▶ [What to produce]:
For each line of the data below, copy it if it holds the word "judgeLayer".

▶ [Extracted material]:

/-! ### onInk -/

@[simp] theorem State.onInk_now (f : Ink → Ink) (s : State) : (s.onInk f).now = s.now := rfl
@[simp] theorem State.onInk_regs (f : Ink → Ink) (s : State) : (s.onInk f).regs = s.regs := rfl
@[simp] theorem State.onInk_sys (f : Ink → Ink) (s : State) : (s.onInk f).sys = s.sys := rfl
@[simp] theorem State.onInk_hif (f : Ink → Ink) (s : State) : (s.onInk f).hif = s.hif := rfl
@[simp] theorem State.onInk_fold (f : Ink → Ink) (s : State) : (s.onInk f).fold = s.fold := rfl
@[simp] theorem State.onInk_crook (f : Ink → Ink) (s : State) : (s.onInk f).crook = s.crook := rfl
@[simp] theorem State.onInk_power (f : Ink → Ink) (s : State) : (s.onInk f).power = s.power := rfl
@[simp] theorem State.onInk_therm (f : Ink → Ink) (s : State) : (s.onInk f).therm = s.therm := rfl
@[simp] theorem State.onInk_memc (f : Ink → Ink) (s : State) : (s.onInk f).memc = s.memc := rfl
@[simp] theorem State.onInk_paddock (f : Ink → Ink) (s : State) : (s.onInk f).paddock = s.paddock := rfl
@[simp] theorem State.onInk_dfl (f : Ink → Ink) (s : State) : (s.onInk f).dfl = s.dfl := rfl
@[simp] theorem State.onInk_mbx (f : Ink → Ink) (s : State) : (s.onInk f).mbx = s.mbx := rfl
@[simp] theorem State.onInk_sec (f : Ink → Ink) (s : State) : (s.onInk f).sec = s.sec := rfl
@[simp] theorem State.onInk_cal (f : Ink → Ink) (s : State) : (s.onInk f).cal = s.cal := rfl
@[simp] theorem State.onInk_tally (f : Ink → Ink) (s : State) : (s.onInk f).tally = s.tally := rfl
@[simp] theorem State.onInk_net (f : Ink → Ink) (s : State) : (s.onInk f).net = s.net := rfl
@[simp] theorem State.onInk_bell (f : Ink → Ink) (s : State) : (s.onInk f).bell = s.bell := rfl
@[simp] theorem State.onInk_lay (f : Ink → Ink) (s : State) : (s.onInk f).lay = s.lay := rfl
@[simp] theorem State.onInk_ink (f : Ink → Ink) (s : State) : (s.onInk f).ink = f s.ink := rfl
@[simp] theorem State.onInk_jet (f : Ink → Ink) (s : State) : (s.onInk f).jet = s.jet := rfl
@[simp] theorem State.onInk_link (f : Ink → Ink) (s : State) : (s.onInk f).link = s.link := rfl
@[simp] theorem State.onInk_nozzle (f : Ink → Ink) (s : State) : (s.onInk f).nozzle = s.nozzle := rfl
@[simp] theorem State.onInk_see (f : Ink → Ink) (s : State) : (s.onInk f).see = s.see := rfl
@[simp] theorem State.onInk_hold (f : Ink → Ink) (s : State) : (s.onInk f).hold = s.hold := rfl
@[simp] theorem State.onInk_freeCount (f : Ink → Ink) (s : State) : (s.onInk f).freeCount = s.freeCount := rfl
@[simp] theorem State.onInk_out (f : Ink → Ink) (s : State) : (s.onInk f).out = s.out := rfl
@[simp] theorem State.onInk_pending (f : Ink → Ink) (s : State) : (s.onInk f).pending = s.pending := rfl

/-! ### onJet -/

@[simp] theorem State.onJet_now (f : Jet → Jet) (s : State) : (s.onJet f).now = s.now := rfl
@[simp] theorem State.onJet_regs (f : Jet → Jet) (s : State) : (s.onJet f).regs = s.regs := rfl
@[simp] theorem State.onJet_sys (f : Jet → Jet) (s : State) : (s.onJet f).sys = s.sys := rfl
@[simp] theorem State.onJet_hif (f : Jet → Jet) (s : State) : (s.onJet f).hif = s.hif := rfl
@[simp] theorem State.onJet_fold (f : Jet → Jet) (s : State) : (s.onJet f).fold = s.fold := rfl
@[simp] theorem State.onJet_crook (f : Jet → Jet) (s : State) : (s.onJet f).crook = s.crook := rfl
@[simp] theorem State.onJet_power (f : Jet → Jet) (s : State) : (s.onJet f).power = s.power := rfl
@[simp] theorem State.onJet_therm (f : Jet → Jet) (s : State) : (s.onJet f).therm = s.therm := rfl
@[simp] theorem State.onJet_memc (f : Jet → Jet) (s : State) : (s.onJet f).memc = s.memc := rfl
@[simp] theorem State.onJet_paddock (f : Jet → Jet) (s : State) : (s.onJet f).paddock = s.paddock := rfl
@[simp] theorem State.onJet_dfl (f : Jet → Jet) (s : State) : (s.onJet f).dfl = s.dfl := rfl
@[simp] theorem State.onJet_mbx (f : Jet → Jet) (s : State) : (s.onJet f).mbx = s.mbx := rfl
@[simp] theorem State.onJet_sec (f : Jet → Jet) (s : State) : (s.onJet f).sec = s.sec := rfl
@[simp] theorem State.onJet_cal (f : Jet → Jet) (s : State) : (s.onJet f).cal = s.cal := rfl
@[simp] theorem State.onJet_tally (f : Jet → Jet) (s : State) : (s.onJet f).tally = s.tally := rfl
@[simp] theorem State.onJet_net (f : Jet → Jet) (s : State) : (s.onJet f).net = s.net := rfl
@[simp] theorem State.onJet_bell (f : Jet → Jet) (s : State) : (s.onJet f).bell = s.bell := rfl
@[simp] theorem State.onJet_lay (f : Jet → Jet) (s : State) : (s.onJet f).lay = s.lay := rfl
@[simp] theorem State.onJet_ink (f : Jet → Jet) (s : State) : (s.onJet f).ink = s.ink := rfl
@[simp] theorem State.onJet_jet (f : Jet → Jet) (s : State) : (s.onJet f).jet = f s.jet := rfl
@[simp] theorem State.onJet_link (f : Jet → Jet) (s : State) : (s.onJet f).link = s.link := rfl
@[simp] theorem State.onJet_nozzle (f : Jet → Jet) (s : State) : (s.onJet f).nozzle = s.nozzle := rfl
@[simp] theorem State.onJet_see (f : Jet → Jet) (s : State) : (s.onJet f).see = s.see := rfl
@[simp] theorem State.onJet_hold (f : Jet → Jet) (s : State) : (s.onJet f).hold = s.hold := rfl
@[simp] theorem State.onJet_freeCount (f : Jet → Jet) (s : State) : (s.onJet f).freeCount = s.freeCount := rfl
@[simp] theorem State.onJet_out (f : Jet → Jet) (s : State) : (s.onJet f).out = s.out := rfl
@[simp] theorem State.onJet_pending (f : Jet → Jet) (s : State) : (s.onJet f).pending = s.pending := rfl
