@[simp ↓] theorem State.recomputeCeiling_core (s : State) : (State.recomputeCeiling s).core = s.core := by
  unfold State.recomputeCeiling
  first
    | (simp; done)
    | (repeat' (first
        | (simp; done) | split | rw [State.foldl_core] | rw [foldl_fst_core] | rw [foldl_snd_core]
        | dsimp only | simp | rw [State.onSec_core] | rw [State.onSys_core] | with_reducible rfl | intro _))

@[simp ↓] theorem State.judgeOver_core (s : State) (b : Nat) : (State.judgeOver s b).core = s.core := by
  unfold State.judgeOver
  first
    | (simp; done)
    | (repeat' (first
        | (simp; done) | split | rw [State.foldl_core] | rw [foldl_fst_core] | rw [foldl_snd_core]
        | dsimp only | simp | rw [State.onSec_core] | rw [State.onSys_core] | with_reducible rfl | intro _))

@[simp ↓] theorem State.judgeBars_core (s : State) : (State.judgeBars s).core = s.core := by
  unfold State.judgeBars
  first
    | (simp; done)
    | (repeat' (first
        | (simp; done) | split | rw [State.foldl_core] | rw [foldl_fst_core] | rw [foldl_snd_core]
        | dsimp only | simp | rw [State.onSec_core] | rw [State.onSys_core] | with_reducible rfl | intro _))

@[simp ↓] theorem State.limitsChanged_core (s : State) : (State.limitsChanged s).core = s.core := by
  unfold State.limitsChanged
  first
    | (simp; done)
    | (repeat' (first
        | (simp; done) | split | rw [State.foldl_core] | rw [foldl_fst_core] | rw [foldl_snd_core]
        | dsimp only | simp | rw [State.onSec_core] | rw [State.onSys_core] | with_reducible rfl | intro _))

/-! ### JobOps -/

@[simp ↓] theorem State.leadBack_core (s : State) : (State.leadBack s).core = s.core := by
  unfold State.leadBack
  first
    | (simp; done)
    | (repeat' (first
        | (simp; done) | split | rw [State.foldl_core] | rw [foldl_fst_core] | rw [foldl_snd_core]
        | dsimp only | simp | rw [State.onSec_core] | rw [State.onSys_core] | with_reducible rfl | intro _))

@[simp ↓] theorem State.leadJudge_core (s : State) : (State.leadJudge s).core = s.core := by
  unfold State.leadJudge
  first
    | (simp; done)
    | (repeat' (first
        | (simp; done) | split | rw [State.foldl_core] | rw [foldl_fst_core] | rw [foldl_snd_core]
        | dsimp only | simp | rw [State.onSec_core] | rw [State.onSys_core] | with_reducible rfl | intro _))

@[simp ↓] theorem State.rejectNow_core (s : State) : (State.rejectNow s).core = s.core := by
  unfold State.rejectNow
  first
    | (simp; done)
    | (repeat' (first
        | (simp; done) | split | rw [State.foldl_core] | rw [foldl_fst_core] | rw [foldl_snd_core]
        | dsimp only | simp | rw [State.onSec_core] | rw [State.onSys_core] | with_reducible rfl | intro _))

@[simp ↓] theorem State.markImage_core (image : Nat) (s : State) : (State.markImage image s).core = s.core := by
  unfold State.markImage
  first
    | (simp; done)
    | (repeat' (first
        | (simp; done) | split | rw [State.foldl_core] | rw [foldl_fst_core] | rw [foldl_snd_core]
        | dsimp only | simp | rw [State.onSec_core] | rw [State.onSys_core] | with_reducible rfl | intro _))

@[simp ↓] theorem State.notReady_core (layer policy band image : Nat) (s : State) : (State.notReady layer policy band image s).core = s.core := by
  unfold State.notReady
  first
    | (simp; done)
    | (repeat' (first
        | (simp; done) | split | rw [State.foldl_core] | rw [foldl_fst_core] | rw [foldl_snd_core]
        | dsimp only | simp | rw [State.onSec_core] | rw [State.onSys_core] | with_reducible rfl | intro _))

@[simp ↓] theorem State.lypNotReady_core (s : State) : (State.lypNotReady s).core = s.core := by
  unfold State.lypNotReady
  first
    | (simp; done)
    | (repeat' (first
        | (simp; done) | split | rw [State.foldl_core] | rw [foldl_fst_core] | rw [foldl_snd_core]
        | dsimp only | simp | rw [State.onSec_core] | rw [State.onSys_core] | with_reducible rfl | intro _))

@[simp ↓] theorem State.judgeLayer_core (image : Nat) (r : State × Judged) (layer : Nat) : (State.judgeLayer image r layer).1.core = r.1.core := by
  unfold State.judgeLayer
  first
    | (simp; done)
    | (repeat' (first
        | (simp; done) | split | rw [State.foldl_core] | rw [foldl_fst_core] | rw [foldl_snd_core]
        | dsimp only | simp | rw [State.onSec_core] | rw [State.onSys_core] | with_reducible rfl | intro _))

@[simp ↓] theorem State.judgeImage_core (image : Nat) (s : State) : (State.judgeImage image s).core = s.core := by
  unfold State.judgeImage
  first
    | (simp; done)
    | (repeat' (first
        | (simp; done) | split | rw [State.foldl_core] | rw [foldl_fst_core] | rw [foldl_snd_core]
        | dsimp only | simp | rw [State.onSec_core] | rw [State.onSys_core] | with_reducible rfl | intro _))

@[simp ↓] theorem State.onContent_core (order : Nat) (f : Content → Content) (s : State) : (State.onContent order f s).core = s.core := by
  unfold State.onContent
  first
    | (simp; done)
    | (repeat' (first
        | (simp; done) | split | rw [State.foldl_core] | rw [foldl_fst_core] | rw [foldl_snd_core]
        | dsimp only | simp | rw [State.onSec_core] | rw [State.onSys_core] | with_reducible rfl | intro _))
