@[simp ↓] theorem State.settleCal_core (p : Nat) (s : State) : (State.settleCal p s).core = s.core := by
  unfold State.settleCal
  first
    | (simp; done)
    | (repeat' (first
        | (simp; done) | split | rw [State.foldl_core] | rw [foldl_fst_core] | rw [foldl_snd_core]
        | dsimp only | simp | rw [State.onSec_core] | rw [State.onSys_core] | with_reducible rfl | intro _))

@[simp ↓] theorem State.noteGap_core (p : Nat) (what : LineOver) (s : State) : (State.noteGap p what s).core = s.core := by
  unfold State.noteGap
  first
    | (simp; done)
    | (repeat' (first
        | (simp; done) | split | rw [State.foldl_core] | rw [foldl_fst_core] | rw [foldl_snd_core]
        | dsimp only | simp | rw [State.onSec_core] | rw [State.onSys_core] | with_reducible rfl | intro _))

@[simp ↓] theorem State.calLine_core (p : Nat) (what : LineOver) (vals : List (List Nat)) (gen : Nat) (valid : Bool) (s : State) : (State.calLine p what vals gen valid s).core = s.core := by
  unfold State.calLine
  first
    | (simp; done)
    | (repeat' (first
        | (simp; done) | split | rw [State.foldl_core] | rw [foldl_fst_core] | rw [foldl_snd_core]
        | dsimp only | simp | rw [State.onSec_core] | rw [State.onSys_core] | with_reducible rfl | intro _))

@[simp ↓] theorem State.calByTemp_core (p : Nat) (s : State) : (State.calByTemp p s).core = s.core := by
  unfold State.calByTemp
  first
    | (simp; done)
    | (repeat' (first
        | (simp; done) | split | rw [State.foldl_core] | rw [foldl_fst_core] | rw [foldl_snd_core]
        | dsimp only | simp | rw [State.onSec_core] | rw [State.onSys_core] | with_reducible rfl | intro _))

/-! ### SeeRec -/

@[simp ↓] theorem State.areaItem_core (port : Nat) (s : State) (x : UpItem) : (State.areaItem port s x).core = s.core := by
  unfold State.areaItem
  first
    | (simp; done)
    | (repeat' (first
        | (simp; done) | split | rw [State.foldl_core] | rw [foldl_fst_core] | rw [foldl_snd_core]
        | dsimp only | simp | rw [State.onSec_core] | rw [State.onSys_core] | with_reducible rfl | intro _))

@[simp ↓] theorem State.openUpload_core (port wrap level : Nat) (s : State) : (State.openUpload port wrap level s).core = s.core := by
  unfold State.openUpload
  first
    | (simp; done)
    | (repeat' (first
        | (simp; done) | split | rw [State.foldl_core] | rw [foldl_fst_core] | rw [foldl_snd_core]
        | dsimp only | simp | rw [State.onSec_core] | rw [State.onSys_core] | with_reducible rfl | intro _))

@[simp ↓] theorem State.putItem_core (port : Nat) (s : State) (x : UpItem) : (State.putItem port s x).core = s.core := by
  unfold State.putItem
  first
    | (simp; done)
    | (repeat' (first
        | (simp; done) | split | rw [State.foldl_core] | rw [foldl_fst_core] | rw [foldl_snd_core]
        | dsimp only | simp | rw [State.onSec_core] | rw [State.onSys_core] | with_reducible rfl | intro _))

@[simp ↓] theorem State.dropUpload_core (port : Nat) (s : State) : (State.dropUpload port s).core = s.core := by
  unfold State.dropUpload
  first
    | (simp; done)
    | (repeat' (first
        | (simp; done) | split | rw [State.foldl_core] | rw [foldl_fst_core] | rw [foldl_snd_core]
        | dsimp only | simp | rw [State.onSec_core] | rw [State.onSys_core] | with_reducible rfl | intro _))

@[simp ↓] theorem State.writeItem_core (port tap : Nat) (data : List Byte) (s : State) : (State.writeItem port tap data s).core = s.core := by
  unfold State.writeItem
  first
    | (simp; done)
    | (repeat' (first
        | (simp; done) | split | rw [State.foldl_core] | rw [foldl_fst_core] | rw [foldl_snd_core]
        | dsimp only | simp | rw [State.onSec_core] | rw [State.onSys_core] | with_reducible rfl | intro _))

@[simp ↓] theorem State.flushItems_core (s : State) : (State.flushItems s).core = s.core := by
  unfold State.flushItems
  first
    | (simp; done)
    | (repeat' (first
        | (simp; done) | split | rw [State.foldl_core] | rw [foldl_fst_core] | rw [foldl_snd_core]
        | dsimp only | simp | rw [State.onSec_core] | rw [State.onSys_core] | with_reducible rfl | intro _))

@[simp ↓] theorem State.judgeUpload_core (port : Nat) (s : State) : (State.judgeUpload port s).core = s.core := by
  unfold State.judgeUpload
  first
    | (simp; done)
    | (repeat' (first
        | (simp; done) | split | rw [State.foldl_core] | rw [foldl_fst_core] | rw [foldl_snd_core]
        | dsimp only | simp | rw [State.onSec_core] | rw [State.onSys_core] | with_reducible rfl | intro _))

@[simp ↓] theorem State.tapBytes_core (port tap : Nat) (bs : List Byte) (s : State) : (State.tapBytes port tap bs s).core = s.core := by
  unfold State.tapBytes
  first
    | (simp; done)
    | (repeat' (first
        | (simp; done) | split | rw [State.foldl_core] | rw [foldl_fst_core] | rw [foldl_snd_core]
        | dsimp only | simp | rw [State.onSec_core] | rw [State.onSys_core] | with_reducible rfl | intro _))

@[simp ↓] theorem State.presentRec_core (marks : Bool) (streaks : List (Nat × Nat × Nat × Nat)) (s : State) : (State.presentRec marks streaks s).core = s.core := by
  unfold State.presentRec
  first
    | (simp; done)
    | (repeat' (first
        | (simp; done) | split | rw [State.foldl_core] | rw [foldl_fst_core] | rw [foldl_snd_core]
        | dsimp only | simp | rw [State.onSec_core] | rw [State.onSys_core] | with_reducible rfl | intro _))

@[simp ↓] theorem State.writeRec_core (port : Nat) (last : Bool) (s : State) : (State.writeRec port last s).core = s.core := by
  unfold State.writeRec
  first
    | (simp; done)
    | (repeat' (first
        | (simp; done) | split | rw [State.foldl_core] | rw [foldl_fst_core] | rw [foldl_snd_core]
        | dsimp only | simp | rw [State.onSec_core] | rw [State.onSys_core] | with_reducible rfl | intro _))

end Sys2Proof.Machine
end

▶ [Result]:
@[simp ↓] theorem State.judgeLayer_core (image : Nat) (r : State × Judged) (layer : Nat) : (State.judgeLayer image r layer).1.core = r.1.core := by
  unfold State.judgeLayer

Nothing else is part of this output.